Agencies Partner to Serve Hesitant Digital Pharma Marketers

Digital agency Zemoga and pharma agency Palio have officially paired up in the hopes of better serving befuddled pharmaceutical marketers.

As drug makers, ad networks, and even Google clamor for government regulators to settle on rules for digital pharma marketing, two agencies are pairing up to better serve the befuddled pharmaceutical industry. Digital agency Zemoga and pharma agency Palio have officially launched Pixels and Pills, a joint service they hope will assist drug marketers in the scary, yet increasingly critical world of digital marketing.

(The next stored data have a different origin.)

/-- The Basin's digest of an announced layer enters the vote as replica BASIN_REPLICA while the layer is sealed (R476). -/
def basinVotes (g : Nat) (opId : Byte) (layer : Option Nat) (s : State) : State :=
  match layer with
  | none => s
  | some l =>
    let entered := match s.laneUsing g opId with
      | some o => o.contribs.any (fun c => c.1 = .basin) || o.opId ≠ opId
      | none => true
    if entered || s.fld 0x51 g 1 ≠ 1 || s.fld 0x51 g 2 = 0xFF then s
    else match Assoc.get (SealSt.sealing false) s.basin.seals l with
      | .sealed d => s.contribute g opId .basin (s.fld 0x51 g 2) (digestWords (BitVec.ofNat 256 (beNat d))) (some l)
      | .sealing _ => s

/-- A digest for a vote from a slot, and the Basin's entry with it (R347, R476). -/
def voteMessage (i : Fin 8) (seq : BitVec 4) (digest : BitVec 256) (s : State) : State :=
  let layer := s.announcedLayer i seq
  let ok := s.laneLive i && (s.laneRefusal i 7).isNone
  let s := s.laneMessage i 7 seq (s.fld 0x41 i.1 3) (digestWords digest) layer
  if ok then
    (s.basinVotes (s.groupOf i) (7#4 ++ seq) layer).updSlot i
      (fun x => { x with announced := x.announced.filter (fun a => a.1 ≠ seq.toNat) })
  else s

/-- The end of the wait of R348: a vote is decided over the replicas that contributed, anything else ends with TIMEOUT. -/
def laneTimeout (o : LaneOp) (s : State) : State :=
  if opFn o = 7 then s.laneDone o (s.voteResult o true) 4 else s.failLane o 1

/-- Slots that a result or notice goes to: of a vote the contributors, else every RUNNING member (R343, R347). -/
def laneTargets (s : State) (o : LaneOp) : List (Fin 8) :=
  if opFn o = 7 then (List.finRange 8).filter (fun i => o.contribs.any (fun c => c.1 = .slot i))
  else (s.members o.group.1).filter s.running

/-- A result or a notice reaches the lanes; U2 still acts on the result of a vote (R340, R347). -/
def laneDeliver (o : LaneOp) (s : State) : State :=
  match o.result with
  | none => s
  | some r =>
    let s := (s.laneTargets o).foldl (fun t i => if !t.laneLive i then t else match r with
      | .inl ws => t.laneWords i o.opId ws
      | .inr c => t.laneNotice i o.opId c) s
    let s := s.updLane o (fun x => { x with delivered := true })
    { s with gop := { s.gop with lanes := s.gop.lanes.filter (fun (x : LaneOp) =>
      !(x.group = o.group && x.opId = o.opId && (opFn o ≠ 7 || x.acted || (match r with | .inl _ => false | .inr _ => true)))) } }

def laneFind (s : State) (g : Fin 256) (opId : Byte) : Option LaneOp :=
  s.gop.lanes.find? (fun o => o.group = g && o.opId = opId)

/-- The path to the apex of every group whose apex lies above has failed or changed: its operations end with ROUTE (R320, R348,
R361). -/
def routeLost (s : State) : State :=
  (s.gop.lanes.filter (fun o => o.result.isNone && !s.apexHere o.group.1)).foldl (fun t o =>
    (t.updLane o (fun x => { x with result := some (.inr 5) })).count 0x0585) s

/-! ### Lane operations on the links (R343, R349) -/

/-- A climbing contribution of a child: at the root of a domain, one for a group whose apex lies elsewhere is discarded and counted, and ends with
ROUTE (R333, R348). -/
def laneClimb (p : Fin 18) (c : OpPayload) (ws : List (BitVec 64)) (s : State) : State :=
  let g := c.group.toNat
  let opId : Byte := c.fn ++ c.seq.extractLsb' 0 4
  if c.flags.getLsbD 1 then
    match s.laneFind c.group.toFin opId with
    | some o => if o.result.isNone then
        let s := s.updLane o (fun x => { x with result := some (.inr (c.data.extractLsb' 56 8).toNat) })
        if s.apexHere g then (s.kidPorts g).foldl (fun t q => t.sendOp q { c with dir := 1 }) s else s.sendOp s.upPort c
      else s
    | none => if s.apexHere g then (s.kidPorts g).foldl (fun t q => t.sendOp q { c with dir := 1 }) s else s.sendOp s.upPort c
  else if s.isRoot && !s.apexHere g then
    (s.count 0x0578).count 0x0585 |>.sendOp p
      { c with dir := 1, word := 0, flags := 3, data := BitVec.ofNat 64 (5 * 2 ^ 56) }
  else s.contribute g opId (.child p) (c.seq.toNat / 16) ws none

/-- A descending result or notice: kept for the lanes and passed to the children with members (R343). -/
def laneDescend (c : OpPayload) (ws : List (BitVec 64)) (s : State) : State :=
  let opId : Byte := c.fn ++ c.seq.extractLsb' 0 4
  let r : List (BitVec 64) ⊕ Nat := if c.flags.getLsbD 1 then .inr (c.data.extractLsb' 56 8).toNat else .inl ws
  let s := match s.laneFind c.group.toFin opId with
    | some o => s.updLane o (fun x => { x with result := match x.result with | some y => some y | none => some r })
    | none =>
      let o : LaneOp :=
        { group := c.group.toFin, opId, contribs := [], first := s.lt, deadline := none, result := some r, layer := none
          delivered := false, acted := false }
      { s with gop := { s.gop with lanes := s.gop.lanes ++ [o] } }
  let cells := match r with
    | .inl ws => laneCells c.group.toNat opId 1 0 ws
    | .inr _ => [c]
  (s.kidPorts c.group.toNat).foldl (fun t q => t.sendOps q cells) s

end State

/-! ### The rows -/

def execBarrier (slot : Fin 8) (seq : BitVec 4) (s : State) : Host.Outcome State Fault Refusal :=
  go (s.laneMessage slot 0 seq 0xFF [0] none)

/-- A message is of 1 to 32 words (R342, R345). -/
def execBroadcast (slot : Fin 8) (seq : BitVec 4) (words : List (BitVec 64)) (s : State) : Host.Outcome State Fault Refusal :=
  go (if words = [] then s else s.laneMessage slot 1 seq 0xFF (words.take 32) none)

def execReduce (slot : Fin 8) (fn seq : BitVec 4) (value : BitVec 64) (s : State) : Host.Outcome State Fault Refusal :=
  go (if fn.toNat < 2 || fn = 7 then s else s.laneMessage slot fn.toNat seq 0xFF [value] none)

def execVote (slot : Fin 8) (seq : BitVec 4) (digest : BitVec 256) (s : State) : Host.Outcome State Fault Refusal :=
  go (s.voteMessage slot seq digest)

/-- 1,024 ticks after the first contribution reached the apex (R348). -/
def execLaneOpTimeout (group : Fin 256) (opId : Byte) (s : State) : Host.Outcome State Fault Refusal :=
  go (match s.laneFind group opId with
    | some o =>
      if s.apexHere group.1 && o.result.isNone && o.first + 1024 ≤ s.lt then s.laneTimeout o else s
    | none => s)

“What we’ve done in the past eight years is honed our chops…to the point where it’s fluid enough [that] we can really drive solutions for clients,” said Guy Mastrion, chief global creative officer for pharma agency Palio. The two companies have linked in the past on campaigns for clients including stem cell banking firm LifebankUSA and the maker of an acne medication. Mastrion worked with DJ Edgerton, CEO of Zemoga, at Saatchi and Saatchi.

The goal of the Pixels and Pills service is to provide pharma clients with one point of contact to simplify the campaign process and better assist clients in integrating digital and traditional channels. Much of what pharma brands need to do is bridge the online-offline gap, and that means not only reaching out to consumers, but to doctors. For example, the agency service might run a digital branding campaign that reinforces drug usage recommendations in addition to managing dialogue with physicians.

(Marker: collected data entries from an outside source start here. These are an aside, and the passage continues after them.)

def slotStatusOp : OpSpec :=
  .query 0x0701 true [8] 0 OpSpec.free4 (fun _ s => (List.finRange 8).flatMap s.slotRecord)
def slotPowerOp : OpSpec where
  opcode := 0x0702
  keeper := true
  feats := [8]
  plen := some 8
  check := fun p ps s => firstFail
    [(.badParam, decide (ps.num 0 1 = 0 ∨ 1 < ps.num 1 1)),
     (.refusedState, ps.num 1 1 = 1 && (State.named ps).any (fun i =>
        (s.slot i).st = .absent || (s.slot i).st = .quarantined || (s.slot i).st = .failed || s.slotLatched i)),
     (.refusedBusy, s.slotsBusy p ps)]
  bound := fun _ ps s => if s.powerAtOnce ps then 0 else s.slotPowerBound ps
  run := fun p ps b s => if ps.num 1 1 = 1 then s.slotPowerOn p ps b else s.slotPowerOff p ps b
def slotResetOp : OpSpec where
  opcode := 0x0703
  keeper := true
  feats := [8]
  plen := some 8
  check := fun p ps s => firstFail
    [(.badParam, decide (ps.num 0 1 = 0 ∨ ps.num 4 4 < 10 ∨ 1000000 < ps.num 4 4)), (.refusedBusy, s.slotsBusy p ps)]
  bound := fun _ ps _ => 1000 + ps.num 4 4
  run := fun p ps b s =>
    let s := s.accept p b
    let s := (State.named ps).foldl (fun t i => (t.holdSlot i).pulseReset (ps.num 4 4) i) s
    s.resetSettle
def slotRunOp : OpSpec where
  opcode := 0x0704
  keeper := false
  feats := [8]
  plen := some 16
  check := fun p ps s => firstFail
    [(.badParam, ps.num 0 1 = 0 || (ps.num 8 8 ≠ 0 && (ps.num 8 8 % 1024 ≠ 0 || s.ct + 2 ^ 26 < ps.num 8 8))),
     (.refusedState, !(State.named ps).all s.mayRun), (.refusedBusy, s.slotsBusy p ps),
     (.refusedBound, ps.num 8 8 ≠ 0 && ps.num 8 8 < s.ct + 64)]
  bound := fun _ ps s => s.untilInstant (s.runInstant ps) + 50
  run := fun p ps b s =>
    let t := s.runInstant ps
    (State.named ps).foldl (fun u i => u.updSlot i (fun x => { x with runAt := some t })) (s.accept p b)
def slotHoldOp : OpSpec where
  opcode := 0x0705
  keeper := false
  feats := [8]
  plen := some 8
  check := fun _ ps _ => firstFail [(.badParam, ps.num 0 1 = 0)]
  bound := fun _ _ _ => 2100
  run := fun p _ b s => s.accept p b
def slotQuarantineOp : OpSpec where
  opcode := 0x0706
  keeper := true
  feats := [8]
  plen := some 8
  check := fun _ ps _ => firstFail [(.badParam, ps.num 0 1 = 0)]
  bound := fun _ _ _ => 2100
  run := fun p ps b s =>
    let s := (State.named ps).foldl (fun t i => t.quarantineNow 3 i) s
    s.answer p b .ok s.slotStates
def slotReleaseOp : OpSpec where
  opcode := 0x0707
  keeper := true
  feats := [8]
  plen := some 8
  check := fun _ ps s =>
    let clear : Bool := decide (ps.num 1 1 % 2 = 1)
    firstFail [(.badParam, ps.num 0 1 = 0), (.refusedState, (clear && !s.isFull) || (State.named ps).any (s.releaseBlocked clear))]
  bound := fun _ _ _ => 1000
  run := fun p ps b s =>
    let s := (State.named ps).foldl (fun t i => t.releaseSlot (decide (ps.num 1 1 % 2 = 1)) i) s
    s.answer p b .ok s.slotStates

def execSlotStatus (p : Port) (tag : BitVec 32) (params : Bytes) (s : State) : Host.Outcome State Fault Refusal :=
  go (s.submit slotStatusOp p tag params)
def execSlotPower (p : Port) (tag : BitVec 32) (params : Bytes) (s : State) : Host.Outcome State Fault Refusal :=
  go (s.submit slotPowerOp p tag params)
def execSlotReset (p : Port) (tag : BitVec 32) (params : Bytes) (s : State) : Host.Outcome State Fault Refusal :=
  go (s.submit slotResetOp p tag params)
def execSlotRun (p : Port) (tag : BitVec 32) (params : Bytes) (s : State) : Host.Outcome State Fault Refusal :=
  go (s.submit slotRunOp p tag params)
def execSlotHold (p : Port) (tag : BitVec 32) (params : Bytes) (s : State) : Host.Outcome State Fault Refusal :=
  go (s.submit slotHoldOp p tag params)
def execSlotQuarantine (p : Port) (tag : BitVec 32) (params : Bytes) (s : State) : Host.Outcome State Fault Refusal :=
  go (s.submit slotQuarantineOp p tag params)
def execSlotRelease (p : Port) (tag : BitVec 32) (params : Bytes) (s : State) : Host.Outcome State Fault Refusal :=
  go (s.submit slotReleaseOp p tag params)

/-! ### Events -/

def execSlotPresent (slot : Fin 8) (s : State) : Host.Outcome State Fault Refusal :=
  let s' := s.updSlot slot (fun x => { x with present := true })
  go (if (s.slot slot).present then s else if (s.slot slot).st = .absent then s'.setSlot slot .off 0 else s')

def execSlotAbsent (slot : Fin 8) (s : State) : Host.Outcome State Fault Refusal :=
  go (if (s.slot slot).present then s.removeCard slot else s)

def execSlotResetRelease (slot : Fin 8) (s : State) : Host.Outcome State Fault Refusal := go (s.releaseReset slot)

def execResetPulseEnd (slot : Fin 8) (s : State) : Host.Outcome State Fault Refusal :=
  go (match (s.slot slot).pulseEnd with
    | some t => if t ≤ s.lt then ((s.updSlot slot (fun x => { x with pulseEnd := none })).releaseReset slot).resetSettle else s
    | none => s.resetSettle)

def execSlotIdentPoll (slot : Fin 8) (reply : Option IdentReply) (s : State) : Host.Outcome State Fault Refusal :=
  go (match (s.slot slot).identNext with
    | some t =>
      if s.busServed && s.powered slot && !(s.slot slot).rst && t ≤ s.lt then
        let s := (s.setAddress slot).slotSend slot 1 [] reply.isSome
        match reply with
        | some r => s.identify slot r
        | none => s.updSlot slot (fun x => { x with identNext := some (s.lt + 100000) })
      else s
    | none => s)

def execSlotBootTimeout (slot : Fin 8) (s : State) : Host.Outcome State Fault Refusal :=
  let x := s.slot slot
  let late : Bool := match x.releasedAt with | some t => decide (t + 5000000 ≤ s.lt) | none => false
  go (if x.st = .held && !x.identified && !x.rst && late then
      ((s.noticeSlot (0x0798 + slot.1) slot).setSlot slot .failed 5).slotDown slot
    else s)

/-- The alert is read with STATUS; until a reply comes the pin stays low (R493). -/
def execSlotAlert (slot : Fin 8) (reply : Option StatusReply) (s : State) : Host.Outcome State Fault Refusal :=
  go (if s.powered slot && s.busServed then
      let s := s.slotSend slot 6 [] reply.isSome
      match reply with
      | some r => (s.updSlot slot (fun x => { x with alert := false, alertCode := r.alert.toNat, fwVer := r.fwVer.toNat })).count
          (0x0788 + slot.1)
      | none => s.updSlot slot (fun x => { x with alert := true })
    else s)

def execPlan (slot : Fin 8) (ack : Bool) (s : State) : Host.Outcome State Fault Refusal :=
  go (match (s.slot slot).planDue with
    | some t => if s.isFull && s.coreRuns 7 then s.sendPlan slot t ack else s
    | none => s)

/-- A fence order that waits is sent; one that fails quarantines the slot (R472, R499). -/
def execFence (slot : Fin 8) (kind : Bool) (index : BitVec 16) (ack : Bool) (s : State) : Host.Outcome State Fault Refusal :=
  let o := (kind, index.toNat)
  go (if s.isFull && s.coreRuns 7 && (s.islot slot).fences.contains o then
      let s := s.slotSend slot 4 ([byte (b2n kind), 0] ++ natLE 2 index.toNat) ack
      if ack then (s.updIslot slot (fun x => { x with fences := x.fences.erase o })).nextItem slot
      else (s.quarantineNow 2 slot).updIslot slot (fun x => { x with fences := [] })
    else s)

“Very often these [direct-to-consumer] efforts…they fail in the doctor’s office because the doctor’s not prepared properly for the discussion,” said Mastrion, adding that more and more the Internet is “powering that dialogue” between consumers and their physicians.

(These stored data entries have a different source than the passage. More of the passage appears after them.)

/-! ### Commands whose core is lost (R102, R103, R446, R578, R580) -/

/-- What an accepted command has left with the blocks is let go when it ends ABANDONED: a commit, waiting slots, operations it would have
completed, seal work, an update session. -/
def dropWork (p : Port) (s : State) : State :=
  let op := (s.win p).opcode.toNat
  let s := if op = 0x0704 then
      (named (s.params p)).foldl (fun t i => t.updSlot i (fun x => { x with runAt := none })) s
    else if op = 0x0801 || op = 0x0802 || op = 0x0803 then { s with upd := { s.upd with session := none, liveDue := false } }
    else s
  { s with
    gop := { s.gop with epochs := s.gop.epochs.map (fun o => { o with ports := o.ports.filter (fun q => q ≠ p) }) }
    basin := { s.basin with jobs := s.basin.jobs.map (fun j => if j.port = p then { j with lost := true } else j) } }

/-- An accepted command ends ABANDONED because of its core. -/
def abandonWork (s : State) (p : Port) : State :=
  if (s.win p).state ≠ .accepted then s
  else if (match s.cfg.commit with | some m => decide (m.port = p) | none => false) then s.failCommit .abandoned 0
  else (s.dropWork p).abandon p

/-- The accepted commands whose work an upper core does (R90, R541): U0 serves windows 0 to 5, U1 the cadence, U2 checks and the Basin, U4 updates, U5 the
slots. -/
def commandsOf (s : State) (k : Fin 8) : List Port :=
  (List.finRange 8).filter (fun p =>
    let op := (s.win p).opcode.toNat
    let c := op / 256
    (s.win p).state = .accepted && op ≠ 0x0804 &&
    match k.1 with
    | 2 => decide (p.1 < 6)
    | 3 => c = 4
    | 4 => c = 5 || c = 6
    | 6 => c = 8
    | 7 => c = 7 && s.isFull
    | _ => false)

/-! ### Entering Full (R50, R57, R167, R288, R321, R443, R505, R543, R544) -/

/-- The image in the staging region (R443). -/
def stagedUpper (s : State) (n : Nat) : Bytes := Mem.read 0 s.basin.mem reservedBase n

/-- Header, key, hash and signature of an upper image (R523). -/
def upperAuth (s : State) (h : ImgHeader) (body : Bytes) : List (Why × Bool) :=
  [(.key, !s.keyOk h), (.hash, sha256 body ≠ h.bodySha), (.signature, !sigOk h), (.sections, !sectionsOk h body)]

/-- Every section of the six cores passes its CRC where it would stand. -/
def upperCrcOk (body : Bytes) : Bool :=
  [2, 3, 4, 5, 6, 7].all (fun k =>
    let ss := (sectionsOf body).filter (fun x => x.core = k)
    sramOk ss (placeSections ss body []))

/-- The six cores take an image: sections, maps, release, measurement 2 (R543 step 6, R553, R576 step 3). -/
def takeUpper (img : Bytes) (s : State) : State :=
  let h := ImgHeader.parse (img.take 1024)
  let s := [(2 : Fin 8), 3, 4, 5, 6, 7].foldl (placeCore (img.drop 1024)) s
  let s := { s with boot := { s.boot with
    upper := some h.version, upperCompat := h.compat, upperHo := h.hoOwn, meas := s.boot.meas.set 1 (sha256 img) } }
  let s := [(2 : Fin 8), 3, 4, 5, 6, 7].foldl (fun t k =>
    (t.updCore k (fun c => { c with mapLocked := true, stopped := false })).releaseCore k) s
  s.logEntry 0 0x005 0x7E 0

/-- The check engine takes a microcode image (R544, R553, R565). -/
def takeUcode (h : ImgHeader) (body img : Bytes) (s : State) : State :=
  { s with
    chk := { s.chk with ucode := some (h.version, Config.ucodeClasses body) }
    boot := { s.boot with ucodeCompat := h.compat, meas := s.boot.meas.set 2 (sha256 img) } }

/-- The microcode of the booted bank is loaded (R544). -/
def loadUcode (s : State) : State :=
  match s.bankUcode, s.boot.bank with
  | some (h, body), some n =>
    if s.ucodeOk h body then
      s.takeUcode h body (match s.setEntry (bankBase n) 3 with | some d => s.setImage (bankBase n) d | none => [])
    else s.notice 0x0807
  | _, _ => s.notice 0x0807

/-- The settings that the store gives for Full take effect (R167). -/
def takeLater (s : State) : State :=
  let l := s.cfg.later
  let ks := s.changedKeys l
  let old := s
  let s := { s with cfg := { s.cfg with eff := mergeEff l s.cfg.eff, later := [] } }
  s.applyMembers ks old

/-- The cadence node as Full begins (R288, R316, R318, R321): a root is LOCKED, a node with an uplink JOINING; every port in use begins at DARK. -/
def startCadence (s : State) : State :=
  let root := s.isRoot
  let s := { s with cad := { resetCad with
    st := if root then .locked else .joining, stepOwed := !root
    ports := Vec.tab 18 (fun p => { resetPort with st := if s.portRole p = 0 then .unused else .dark }) } }
  if root && s.dev.clkMode.toNat = 2 then s.count 0x0573 else s

/-- The BT-8 enters Full with an upper image that has passed every check. -/
def enterFull (img : Bytes) (s : State) : State :=
  let s := ((s.takeUpper img).loadUcode).logEntry 0 0x009 0 (ImgHeader.parse (img.take 1024)).version
  let s := { s with dev := { s.dev with
    st := .full
    plls := (s.dev.plls.set 1 .starting).set 2 .starting } }
  let s := (s.takeLater).startCadence
  let s := (List.finRange 8).foldl (fun t i => t.nbClear i) s
  let s := { s with
    basin := { s.basin with stagingClosed := false }
    chk := { s.chk with areas := Vec.tab 64 (fun _ => resetArea) } }
  let s := (s.ledgerLoad).mapChanged
  (s.judgeDormancy).integRefresh

/-- Why an upper load fails, at the first step of R543 that does (R545). -/
def upperWhy (s : State) (len : Nat) (copyError stage0Lost : Bool) : Option Why :=
  let img := s.stagedUpper len
  let h := ImgHeader.parse (img.take 1024)
  let body := img.drop 1024
  let uc := s.bankUcode.map (fun u => (u.1.version, u.1.compat))
  firstWhy ([(.stage0, stage0Lost || !s.stage0Pg), (.header, !h.formOk 2 || h.length + 1024 ≠ len),
    (.compat, !h.compatWith 1 s.runningKeeper || !h.compatWith 3 uc)] ++ s.upperAuth h body ++ [(.copyCrc, copyError || !upperCrcOk body)])

def upperLoadReply (why : Nat) (version tick : Nat) : Bytes := [byte why, 0, 0, 0] ++ natLE 4 version ++ natLE 8 tick

/-- The end of an upper load. -/
def upperLoaded (p : Port) (copyError stage0Lost : Bool) (s : State) : State :=
  let len := (s.params p).num 0 4
  let img := s.stagedUpper len
  let v := (ImgHeader.parse (img.take 1024)).version
  match s.upperWhy len copyError stage0Lost with
  | some w =>
    let s := { s with basin := { s.basin with stagingClosed := false } }
    (s.logEntry 0 0x009 w.num v).finish p .failed (upperLoadReply w.num v 0)
  | none =>
    let s := s.enterFull img
    s.finish p .ok (upperLoadReply 0 v s.lt)

/-! ### Reasons (R545, R585, R617) -/

/-- An update refusal or failure: counted, and shown by FW_STATUS. -/
def noteWhy (w : Why) (s : State) : State := ({ s with upd := { s.upd with lastReason := w.num } }).notice (0x0850 + w.num)

/-! ### The update session (R557 to R569) -/

/-- Flash offset at which the session's image stands (R562). -/
def sessionBase (u : UpdSession) : Nat := if u.component = 4 then packBlockAt u.place else stagingBase + 0x1000
/-- The image received so far. -/
def sessionImage (s : State) (u : UpdSession) : Bytes := s.flashRead (sessionBase u) u.next
def sessionHeader (s : State) (u : UpdSession) : ImgHeader := ImgHeader.parse (s.flashRead (sessionBase u) 1024)

/-- A flag of FW_BEGIN is used outside its conditions (R559). -/
def flagsBad (s : State) (comp fl : Nat) : Bool :=
  (bit fl 1 && (comp ≠ 3 || !s.isFull)) || (bit fl 2 && comp ≠ 1) || (bit fl 3 && comp ≠ 4)

/-- PACKS of the reply (R582). -/
def beginReply (s : State) (id : Nat) : Bytes := natLE 4 id ++ [byte s.packs.length, 0, 0, 0]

The companies expect to complement one another, as Zemoga’s strengths lie in digital media and technology, while Palio focuses on the labyrinthine pharma industry. Zemoga, for instance, does not have the knowledge to navigate requirements associated with reporting adverse effects of their drugs to the Food and Drug Administration – a key concern of pharma companies engaging in social media. Yet, the digital shop does have the technical expertise to facilitate digital communication without putting drug makers at risk of regulatory backlash.

“Getting digital initiatives through regulatory approval takes a very refined skill set,” said Edgerton.

Indeed, the pharmaceutical industry and the companies that assist them in marketing efforts eagerly await long overdue guidance from the FDA on how to communicate in digital and social media environments with consumers while following rules about reporting adverse effects. The FDA held a two-day hearing dedicated to such issues last year and is currently accepting comments regarding pharma and medical product marketing online. That comment period ends February 28.

Pharma marketers are also intimidated by social media due to lack of control over brand messages, and the threat of class-action lawsuits brought as a result of consumers using social tools to report adverse drug effects.

Google, like many others, sees dollar signs in the mostly-untapped digital pharma market. The company is running around “six or seven” AdWords campaigns for pharma brands including psoriasis drug Enbrel, which uses one of its pharma-specific ad units. Google intends to mention YouTube and display advertising in its own comments to the FDA, according to Amy Cowan, head of industry, health, for Google. Cowan was interviewed at a recent pharma industry event for the Pixels and Pills blog.

People are having conversations on Twitter, Facebook, blogs, Web forums, and elsewhere online about their brands every day. Pixels and Pills recognized the need to condition pharma marketers to the idea of interacting in these spheres, despite the regulatory hurdles and regulatory obscurity. One way it hopes to do that is through a Twitter tool the agency partners developed. The Health Tweeder – a research tool for the two agencies as much as for the pharma industry – aggregates recent Twitter posts about disease states and related topics including sleep disorders, cancer, HIV, and gastroenterology. The platform visualizes each topic as its own pastel-colored petri dish, teeming with conversational data awaiting further examination.

It exemplifies the collaborative nature of the agency partnership, as the technology was built by Zemoga while the semantic filtering was organized by Palio. “In the backend of the database there’s a lot of scrubbing of the data,” said Edgerton. “We qualify a lot of these tweets…it’s not just a straight up [TweetDeck].”